According to new market analysis by Russia Profile, Nycomed’s Russian operations generated $243m (€171m) last year, almost ten per cent of its total revenues for 2008 and up from just $26m a decade ago.
The report suggests that the new plant will be used to make both finished drug formulations and, uniquely for a foreign drugmaker in Russia, active pharmaceutical ingredients (API).
It goes on to reveal that Nycomed has been looking at potential sites for the new facility for the past two years and is expected to make a final decision sometime in Q4 this year.
The authors cite predications that Russia’s drug market will be worth $20bn a year by 2013 as part of the attraction for Nycomed. This idea was reiterated by Jostein Davidsen, Nycomed’s general manager in the country.
He said that: “If we look at the current plans for Nycomed Group, the Russia-CIS region will represent 38 per cent of the total growth of Nycomed in 2013, on sales reaching €900m.”
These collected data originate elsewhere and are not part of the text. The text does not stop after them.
-- ==== Sys2Proof/Tests/Slice0.lean ====
section
/-! SUPPORT. Tests of one step each, with the results written out in spec/95_test_vectors.md and in the worked encodings of
R66, and after them a witness for the hypotheses of every obligation that has some. -/

namespace Sys2Proof.Tests

open Sys2Proof Sys2Proof.Machine

/-! ### Helpers -/

/-- The reset state with a dot mask and a cursor. -/
def startAt (dots cur : Byte) : State := { State.reset with dots := dots, cur := cur }

/-- The reset state with one segment register set. -/
def startWith (p : Position) (g dots cur : Byte) : State :=
  { State.reset with seg := State.reset.seg.set p.val g, dots := dots, cur := cur }

/-- The next state, if there is one. -/
def nextOf (o : Host.Outcome State Fault Refusal) : Option State :=
  match o with
  | .next t => some t
  | .fault _ => none
  | .refused _ => none

/-- What a command shows at the ports and in the registers: trace, response, `SEG`, `DOTS`, `CUR`. -/
def shown (o : Host.Outcome State Fault Refusal) : Option (List Transaction × Option Byte × List Byte × Byte × Byte) :=
  (nextOf o).map (fun t => (t.trace, t.response, t.seg.toList, t.dots, t.cur))

/-- The trace of a command. -/
def traceOf (o : Host.Outcome State Fault Refusal) : Option (List Transaction) := (nextOf o).map State.trace

/-- The segment registers after a command. -/
def segOf (o : Host.Outcome State Fault Refusal) : Option (List Byte) := (nextOf o).map (fun t => t.seg.toList)

/-! ### Well-formedness: an ill-formed term for each check -/

theorem test_printu8_needs_8_bits : (Instr.printu8 0x100 10 3 1).wellFormed = false ∧
    (Instr.printu8 0xFF 10 3 1).wellFormed = true := by decide
theorem test_printu16_needs_16_bits : (Instr.printu16 0x10000 10 3 1).wellFormed = false ∧
    (Instr.printu16 0xFFFF 10 3 1).wellFormed = true := by decide
theorem test_prints8_needs_8_bits : (Instr.prints8 0xFFFFFF80 10 4).wellFormed = false ∧
    (Instr.prints8 0x80 10 4).wellFormed = true := by decide
theorem test_prints16_needs_16_bits : (Instr.prints16 0xFFFF8000 10 6).wellFormed = false ∧
    (Instr.prints16 0x8000 10 6).wellFormed = true := by decide
/-- A 32-bit value always fits its class: there is no ill-formed `PRINTU32` or `PRINTS32`. -/
theorem test_print32_always_fits : (Instr.printu32 0xFFFFFFFF 10 8 1).wellFormed = true ∧
    (Instr.prints32 0x80000000 10 8).wellFormed = true := by decide

/-! ### Decoding: words of R66 and of 95_test_vectors.md -/

theorem test_decode_enc : decode 0x10FFFFFFFFFFFF0F = .ok (.enc 15) := by decide
theorem test_decode_swpp : decode 0x1100000000000007 = .ok (.swpp 7) := by decide
theorem test_decode_swpl : decode 0x1200000000000005 = .ok (.swpl 5) := by decide
theorem test_decode_swpb : decode 0x1300000000000012 = .ok (.swpb 0x12) := by decide
theorem test_decode_setseg : decode 0x200000000000FF07 = .ok (.setseg 7 0xFF) := by decide
theorem test_decode_setdig : decode 0x2100000000000F00 = .ok (.setdig 0 15) := by decide
theorem test_decode_doton : decode 0x2200000000000003 = .ok (.doton 3) := by decide
theorem test_decode_dotoff : decode 0x2300000000000003 = .ok (.dotoff 3) := by decide
theorem test_decode_setdots : decode 0x2400000000000081 = .ok (.setdots 0x81) := by decide
theorem test_decode_refresh : decode 0x2500000000000000 = .ok .refresh := by decide
theorem test_decode_clear : decode 0x26FFFFFFFFFFFFFF = .ok .clear := by decide
theorem test_decode_setcur : decode 0x2700000000000002 = .ok (.setcur 2) := by decide
theorem test_decode_printu8 : decode 0x300A0301000001FF = .ok (.printu8 0xFF 10 3 1) := by decide
theorem test_decode_printu16 : decode 0x311004010000FFFF = .ok (.printu16 0xFFFF 16 4 1) := by decide
theorem test_decode_printu32 : decode 0x320A0901075BCD15 = .ok (.printu32 123456789 10 9 1) := by decide
theorem test_decode_prints8 : decode 0x340A04000000017B = .ok (.prints8 0x7B 10 4) := by decide
theorem test_decode_prints16 : decode 0x350A060000008000 = .ok (.prints16 0x8000 10 6) := by decide
theorem test_decode_prints32 : decode 0x360A04FFFFFFFFFB = .ok (.prints32 0xFFFFFFFB 10 4) := by decide
theorem test_decode_setled : decode 0x4000000000000207 = .ok (.setled 7 2) := by decide
theorem test_decode_ledson : decode 0x41000000000001A5 = .ok (.ledson 0xA5 1) := by decide
theorem test_decode_ledsoff : decode 0x42000000000000FF = .ok (.ledsoff 0xFF) := by decide
theorem test_decode_getbtn : decode 0x4300000000000000 = .ok .getbtn := by decide
theorem test_decode_reserved : decode 0x0000000000000000 = .error (.reservedOpcode 0) ∧
    decode 0x330A030100000005 = .error (.reservedOpcode 0x33) ∧
    decode 0x370A040000000005 = .error (.reservedOpcode 0x37) ∧
    decode 0xFF00000000000000 = .error (.reservedOpcode 0xFF) := by decide
/-- R63 has 22 opcodes, no two alike, so that R65 counts 234 reserved ones. -/
theorem test_opcodes : opcodes.Nodup ∧ 256 - opcodes.length = 234 := by decide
Davidsen also believes that access to the market will be vital for success in Russia given the Ministry of Industry and Trade’s 2008 pledge to only purchase drugs from overseas if they are provided at a 15 per cent discount to locally made products.
In other Nycomed news, Reuters reports that the firm is in a bidding war with an unnamed Japanese group to acquire the pharma unit of Belgian drug and chemicals firm Solvay.
Although details are still unclear at this stage, analysts suggest that the business could be worth as much as $7bn. The report goes on to suggest that Nycomed may achieve significant cost saving and synergies through an acquisition.
Solvay has declined to comment on any potential deal.